Veeam management backup

Veeam is used to continuously back up the management stack for protection against disasters and rapid restoration to known good states. Veeam is also available for use in the workload cluster to provide back up and disaster recovery services for the SaaS consumer workloads.

vCenter

The vCenter Server with an embedded PSC is installed on a portable subnet on the private VLAN that is associated with management VMs. Its default gateway is set to the IP address assigned on the perimeter gateway.

One vCenter Server is deployed to manage the management cluster, the gateway cluster, and the SaaS consumer workload clusters.

NSX

NSX™ provides a highly secure and flexible software-defined network to support the application requirements. NSX controllers are hosted in the management cluster.

NSX is configured with three controllers, which provide a highly available and redundant configuration. Additionally a virtual IP (VIP) address is used to access the cluster to provide fault tolerance and high availability (HA) to NSX Manager nodes. Each controller manager is assigned a VLAN–backed IP address from the private portable address block that is designated for management components.

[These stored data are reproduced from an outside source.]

/-- Send a reliable frame by its type, zone, deadline, ARGS and body. With both sub-links down no frame flows: it waits while the
controllers run as a pair, and is lost otherwise. -/
def Chip.sendFrame (m : Chip) (type : Nat) (zone deadline : Option Nat) (args body : List Byte) (slot : Option Nat := none) : Chip :=
  if !(m.sub 0).up && !(m.sub 1).up && !m.paired then m
  else m.sendOn (m.subFor zone) { TxFrame.make type zone deadline args body with slot := slot }

/-- Frames of at most 4,096 bytes of a byte string from offset `at_`. -/
def chunks4k (bs : List Byte) : List (Nat × List Byte) :=
  (List.range (ceilDiv bs.length 4096)).map fun k => (k * 4096, slice bs (k * 4096) 4096)

/-- Stored data of a forwarded read or write in FWDDATA frames, from byte `off` of its range (R427, R429). -/
def Chip.sendData (m : Chip) (z : Nat) (deadline : Option Nat) (req off : Nat) (bs : List Byte) : Chip :=
  (chunks4k bs).foldl (fun (m : Chip) k => m.sendFrame 0x0B (some z) deadline (leBytes 4 req ++ leBytes 4 (off + k.1)) k.2) m

/-- Send an unsequenced frame on one sub-link that is up and holds keys (R409, R413). -/
def Chip.sendUnseq (m : Chip) (s type : Nat) (args : List Byte) : Chip :=
  if !(m.sub s).up || decide ((m.sub s).keyNum = 0) then m
  else
    let m := m.keyTurn s
    let x := m.sub s
    ((m.setSub s { x with txUn := x.txUn + 1 }).send (.frame s type (m.frameBytes s
      { TxFrame.make type none none args [] with seq := x.txUn + 1 }))).keyDue s

/-- An SPDM message travels in fragments of at most 4,096 bytes (R412). -/
def Chip.sendSpdm (m : Chip) (s : Nat) (bs : List Byte) : Chip :=
  let x := m.sub s
  if !x.up ∨ bs = [] ∨ 1048576 < bs.length then m
  else
    (chunks4k bs).foldl (fun (m : Chip) k =>
      m.sendOn s (TxFrame.make 0x02 none none (leBytes 2 x.spdmSent ++ leBytes 2 (k.1 / 4096) ++
        leBytes 1 (b1 (decide (bs.length ≤ k.1 + 4096))) ++ leBytes 1 0 ++ leBytes 4 bs.length ++ leBytes 2 k.2.length) k.2))
      (m.setSub s { x with spdmSent := (x.spdmSent + 1) % 65536 })

/-- What a received frame brings, for the frames with a reliable delivery. -/
def frameRx : Instr → Option RxFrame
  | .hello r _ | .spdmFrame r _ _ _ _ _ _ _ | .mirror r _ _ _ | .commit r _ _ _ _ _ | .release r _ _ _ _ | .delta r _ | .parity r _ _ _ _ _
  | .fwdreqRead r _ | .fwdreqProgram r _ | .fwdreqErase r _ | .fwddata r _ _ _ | .fwddone r _ _ _ _ | .fwdcmd r _ _ _ _ _ _ _ _ | .fwdcpl r _ _ _
  | .marker r _ _ _ | .ctrlSanitizeRelay r _ | .ctrlResendRow r _ | .ctrlHandover r | .ctrlStateTransfer r _ | .reservedFrame r => some r
  | _ => none

/-- The highest SEQ accepted in order whose effect is held, as that of every frame before it is (R414, R415). -/
def SubSt.acked (x : SubSt) : Nat := ((x.waits.head?.bind frameRx).map (·.seq)).getD x.expect - 1

/-- Free receive slots of 4,160 bytes in a sub-link's pool: 4 are kept for unsequenced frames, and each frame that waits for its effect to be held has
one (R415). -/
def Chip.rxSlots (m : Chip) (s : Nat) : Nat :=
  match m.img.tables.poolOf (32 + s) with
  | some r => let p := m.pool r.pool; min 1024 ((p.cap - p.used) / 4160 - 4 - (m.sub s).waits.length)
  | none => 0

/-- An ACK frame of a sub-link, as a NAK where replay is asked for (R415). -/
def Chip.sendAck (m : Chip) (s : Nat) (nak : Bool) : Chip :=
  let e := (m.sub s).acked
  let m := if nak then m.incF TWN_SLERR.NAK s else m
  m.sendUnseq s 0x04 (leBytes 8 e ++ leBytes 6 (e + m.rxSlots s) ++ leBytes 1 (b1 nak))

/-- A metadata delta record: type, key and payload. -/
def deltaRecord (type key : Nat) (payload : List Byte) : List Byte :=
  let words := ceilDiv (8 + payload.length) 8
  leBytes 1 type ++ leBytes 1 words ++ leBytes 2 0 ++ leBytes 4 key ++ payload ++ List.replicate (words * 8 - 8 - payload.length) 0

/-- A record goes to the twin (R426). -/
def Chip.tellDelta (m : Chip) (zone : Option Nat) (rec_ : List Byte) : Chip :=
  if m.paired then m.sendFrame 0x08 (zone.filter fun z => decide (z < 262144)) none [] rec_ else m

/-- A metadata delta record is made: it waits for its programs, and goes to the twin (R426, R466). -/
def Chip.delta (m : Chip) (type key : Nat) (zone : Option Nat) (payload : List Byte) : Chip :=
  let rec_ := deltaRecord type key payload
  ({ m with zn := { m.zn with deltas := m.zn.deltas ++ [rec_] } } : Chip).tellDelta zone rec_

Hosting the NSX controllers in the management cluster ensures that network and security changes are not possible by anyone other than the designated administrators.

VMware Aria Operations Manager

The VMware Aria Operations analytics cluster contains the nodes that analyze and store data from the monitored components in this deployment.

The analytics cluster consists of the following components:

  • Primary node – The primary node is the initial node in a VMware Aria Operations cluster. In a large environment, this node manages all the other nodes.
  • Primary node replica – This node enables HA of the primary node.
  • Data nodes – The data node enables scale out of VMware Aria Operations in larger environments.

For more information, see VMware Aria Operations Manager design.

VMware Aria Operations for Logs

The VMware Aria Operations for Logs environment consists of four virtual machines (VMs) with an integrated load balancer.

VMware Aria Operations for Logs enables real-time logging for components in the Regulated Workloads environment. The design deploys a VMware Aria Operations for Logs cluster that consists of four nodes in each instance. This configuration provides continued availability and increased log ingestion rates.

VMware Aria Operations for Logs collects log events from the following virtual infrastructure and cloud management components (logging clients):

  • vCenter Server
  • ESXi hosts
  • NSX managers
  • NSX gateways
  • NSX distributed firewall ESXi kernel module
  • VMware Aria Operations Manager analytics cluster nodes and remote collectors
  • VMware Aria Operations for Logs instance in the other instances as a result of event forwarding (MZR configuration)

For more information, see VMware Aria Operations for Logs design.

Backup server

This server is a Linux® VM that is manually deployed to provide a location for file-based backups. It is used by the vCenter Server Appliance to perform a file-based backup of the vCenter Server core configuration, inventory, and historical data. Similarly, NSX controller backups are done to this server.

Caveonix server

The Caveonix RiskForesight service manages cyberrisk and compliance risk with proactive monitoring and automated defense controls to protect against threats and to meet industry or government regulations.

Gateway cluster

No vSphere management components are deployed to the gateway cluster. The tooling in the management cluster is used to manage the gateway cluster ESXi hosts.

Workload cluster

THe NSX gateway cluster VMs that house the Tier-0 and Tier-1 routers are on the workload clusters. No vSphere management components are deployed to the workload cluster. The tooling in the management cluster is used to manage the workload cluster ESXi hosts.